[Activity]: Search the data for the word "have". Reproduce every line where it is found.

Stored items
==============================

theorem withSign_inj {n m : Bool} {a b : Nat} (ha : a ≤ Fmt.infCode .b64) (hb : b ≤ Fmt.infCode .b64)
    (h : BitVec.ofNat 64 (Fmt.withSign .b64 n a) = BitVec.ofNat 64 (Fmt.withSign .b64 m b)) : n = m ∧ a = b := by
  have h' := congrArg BitVec.toNat h
  rw [BitVec.toNat_ofNat, BitVec.toNat_ofNat, Nat.mod_eq_of_lt (withSign_lt64 _ _ ha),
    Nat.mod_eq_of_lt (withSign_lt64 _ _ hb)] at h'
  have hi := infCode_lt .b64
  simp only [Fmt.withSign] at h'
  generalize 2 ^ Fmt.signPos Fmt.b64 = P at hi h'
  cases n <;> cases m <;> simp only [Bool.false_eq_true, if_false, if_true, true_and, reduceCtorEq, false_and] at h' ⊢ <;>
    omega

theorem Ball.lo_le {K : Nat} {b : Ball} {v : ℝ} (h : b.Encloses K v) : ((b.c - b.r : ℤ) : ℝ) ≤ 2 ^ K * v := by
  rw [Ball.Encloses, abs_le] at h
  push_cast
  linarith [h.2]

theorem Ball.le_hi {K : Nat} {b : Ball} {v : ℝ} (h : b.Encloses K v) : 2 ^ K * v ≤ ((b.c + b.r : ℤ) : ℝ) := by
  rw [Ball.Encloses, abs_le] at h
  push_cast
  linarith [h.1]

/-- A magnitude between two that round alike has that code. -/
theorem between_rounded {u : ℝ} {lo hi D code : Nat} (hD : 0 < D) (h1 : (lo : ℝ) ≤ u * D) (h2 : u * D ≤ hi)
    (e1 : Fmt.roundCode .b64 lo D = code) (e2 : Fmt.roundCode .b64 hi D = code) (num den : Nat) (hden : 0 < den) :
    ((num : ℝ) ≤ u * den → Fmt.roundCode .b64 num den ≤ code) ∧
    (u * den ≤ (num : ℝ) → code ≤ Fmt.roundCode .b64 num den) := by
  have hDr : (0 : ℝ) < D := by exact_mod_cast hD
  have hdr : (0 : ℝ) < den := by exact_mod_cast hden
  constructor
  · intro h
    rw [← e2]
    refine roundCode_mono_frac _ _ _ _ _ hden hD ?_
    have : (num : ℝ) * D ≤ hi * den := by
      calc (num : ℝ) * D ≤ u * den * D := mul_le_mul_of_nonneg_right h hDr.le
        _ = u * D * den := by ring
        _ ≤ hi * den := mul_le_mul_of_nonneg_right h2 hdr.le
    exact_mod_cast this
  · intro h
    rw [← e1]
    refine roundCode_mono_frac _ _ _ _ _ hD hden ?_
    have : (lo : ℝ) * den ≤ num * D := by
      calc (lo : ℝ) * den ≤ u * D * den := mul_le_mul_of_nonneg_right h1 hdr.le
        _ = u * den * D := by ring
        _ ≤ num * D := mul_le_mul_of_nonneg_right h hDr.le
    exact_mod_cast this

==============================

[Solution]:
  have h' := congrArg BitVec.toNat h
  have hi := infCode_lt .b64
  have hDr : (0 : ℝ) < D := by exact_mod_cast hD
  have hdr : (0 : ℝ) < den := by exact_mod_cast hden
    have : (num : ℝ) * D ≤ hi * den := by
    have : (lo : ℝ) * den ≤ num * D := by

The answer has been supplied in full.